This spring, just as the weather was turning and temperatures were rising into the upper 90’s, two cyclists stopped over in Globe for a few days before heading north on a border-to-border trek. They were staying at the Copper Hills Inn, hanging out around the pool, when I ran into them and we had a chance to chat.

Friends Aaron Beese and Charlie Cahill told me they’d begun their adventure just outside of Sierra Vista earlier in the week. They were on the first leg of a 2,700-mile journey that would take them to the Canadian border before dropping back down and ending in Whitefish, Montana. 

It’s not unusual to see cross-county cyclists in Globe. We are central to many routes that criss-cross the southern reaches of Arizona. 

Cyclists come from all over the United States and Canada. We’ve reported on several of them: In 2014, we featured Jake Saxton from Seattle, Frank Marchetti from Ontario, and Team Kaker, a group of four friends from San Francisco who passed through town on New Year’s Eve.

Team Kaker spent the night in Globe, enjoyed a fine Mexican meal, shot some pool, toured the local Wal-Mart for bread to bring to a New Year’s Eve party, and rang in the new year with the locals. They later posted on their travel blog about Globe:

“It could win an award for the friendliest and most welcoming town in America.”

Jake Saxton found Globe a reprieve for his nerves after maneuvering his heavily loaded touring bike up the steep grade from Superior through Devil’s Canyon, while avoiding semis and trucks whizzing by at 50 miles per hour.
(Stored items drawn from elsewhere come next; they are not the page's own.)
-- ==== Sys2Proof/WellFormed.lean ====
section
/-! DEFINITION. Well-formed commands: operands that the line, a card or a sensor can carry.

A request's field that the manual tests against a range is not tested here: an out-of-range value is a well-formed
command, which its rule refuses.  What is tested is the width that the manual gives a number: a card number's seven bytes
(section 2.2), a 16-bit counter, a byte, a 32-bit number. -/

namespace Sys2Proof

/-- A number of so many bytes. -/
def fitsBytes (k n : Nat) : Bool := decide (n < 256 ^ k)

/-- A payload whose fields, when it fits, meet a test. -/
def Payload.holds {α : Type} (test : α → Bool) : Payload α → Bool
  | .fits a => test a
  | .misfit => true

/-- A card number: seven bytes. -/
def cardNumberFits (n : Nat) : Bool := fitsBytes 7 n

/-- What a card can answer to IDENTIFY (R4). -/
def CardId.wf (c : CardId) : Bool :=
  cardNumberFits c.number && decide (c.cls ≤ 7) && fitsBytes 1 c.keyVersion && fitsBytes 2 c.counter

/-- What a card can answer to WRITE or BLOCK (R4). -/
def WriteReply.wf : WriteReply → Bool
  | .accepted c => fitsBytes 2 c
  | .rejected => true

/-- A well-formed command. -/
def Instr.wf : Instr → Bool
  | .loadKey p => p.holds fun f => fitsBytes 1 f.slot && fitsBytes 1 f.presence && fitsBytes 1 f.version
  | .loadFareTablePart p => p.holds fun f => fitsBytes 1 f.index
  | .beginDenyListLoad p => p.holds fun h => fitsBytes 4 h.version
  | .putDenyListEntries p => p.holds fun es => es.all fun e => cardNumberFits e.number
  | .addDenyListEntry p => p.holds fun f => fitsBytes 4 f.expected && cardNumberFits f.number
  | .deleteDenyListEntry p => p.holds fun f => fitsBytes 4 f.expected && cardNumberFits f.number
  | .clearHotListEntry p => p.holds cardNumberFits
  | .notePeerSighting p => p.holds fun f => cardNumberFits f.number
  | .readSighting p => p.holds cardNumberFits
  | .readJournal p => p.holds fun q => fitsBytes 4 q.start
  | .releaseJournal p => p.holds (fitsBytes 4)
  | .unknownKind k => !(decide (1 ≤ k.toNat) && decide (k.toNat ≤ 34))
  | .identifyAnswer _ c => c.wf
  | .writeAnswer _ r => r.wf
  | .blockAnswer _ r => r.wf
  | .queryAnswer _ c => fitsBytes 2 c
  | .honourWindowExpiry n => cardNumberFits n
  | .identifyPart _ | .setIdentity _ | .lockIdentity _ | .setParameters _ | .readParameters _ | .setGateMode _
  | .setAisleDirection _ | .grantPassage _ | .setLeafTarget _ | .clearLeafFaults _ | .setTime _ | .alignTime _
  | .readTime _ | .armStagedFareTable _ | .dropStagedFareTable _ | .readFareTableState _ | .endDenyListLoad _
  | .readDenyListState _ | .readHotList _ | .setNoticeMask _ | .readStatus _ | .clearEvents _ | .restart _
  | .wholeFrame _ | .lengthFieldDiscard _ | .gapLimitExpiry | .messageSent | .powerOn | .supplyDip | .resetLine
  | .resetEnd | .startUpScanEnd | .scanProgramComplete _ | .cardPresent _ | .collision _ | .cardRemoved _
  | .sessionStart _ | .authenticateAnswer _ _ | .readAnswer _ _ | .intentEntersStaging _
  | .pendingRecordEntersStaging _ | .answerWindowExpiry _ | .outcomeDisplayExpiry _ | .emergencyLineFilteredChange
  | .sensorRawChange _ _ _ | .beamFilteredChange _ | .creditExpiry | .closeDelayExpiry | .loiter | .beamStuck _
  | .pendingSettingsTakeEffect | .endSwitchFilteredChange _ _ | .deadtimeExpiry _ | .brakeIntervalExpiry _
  | .motionLimitExpiry _ | .inrushBlankingExpiry _ | .currentSample _ _ | .reopenHoldExpiry _ | .supplyWarningStart
  | .supplyWarningEnd | .secondTick | .fareTableActivation | .denyListLoadTest | .storeOperationTimeout
  | .journalOperationComplete _ | .floorProgramComplete _ | .journalSectorEraseComplete _
  | .hotListRewriteComplete _ | .controlRecordWriteComplete _ | .lockEntryProgramComplete _
  | .deltaSlotProgramComplete _ | .armJobOperationComplete _ | .fareMarkJobComplete _ | .withdrawalComplete _
  | .bankJobOperationComplete _ | .denyMarkJobComplete _ | .logEraseComplete _ | .linkByteReceived _
  | .startUpScanStepEnd | .backupSupplyLoss | .mainSupplyLoss => true

end Sys2Proof
end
The route Beese and Cahill were following is a relatively new adventure known as the Wild West Route. Beese, the more experienced cyclist of the two, has biked through all fifty states, not to mention a few countries. He was the instigator of the new adventure.

Friends Aaron Beese and Charlie Cahill are biking the Wild West Route – a relatively new bike route which runs border to border. Courtesy Photo

He’d heard about a recently established route that was supposed to be even more rugged, remote, and beautiful than the Great Divide Mountain Bike Ride, which had attracted cyclists for decades. The GDMBR has long been established as the premier off-pavement biking adventure – but the new route might just surpass it. 

According to AtlasGuides, “The Wild West Route offers bikepackers a non-technical, expeditionary-scale riding experience that explores vast expanses of wild western public lands.”

This route is still so new, Beese says he and Charlie are probably among the first five to ten people to do the route – at least from south to north. 

Both Beese and Cahill hail from Colorado. They knew the Arizona heat would be an issue, but to experience it in May, while climbing the grade into Globe on a loaded bicycle, made it one of the hardest climbs the pair had tackled. A two-day stopover in Globe seemed warranted. 

“But blasting down the other side into Globe was quite fun,” Beese said with a grin.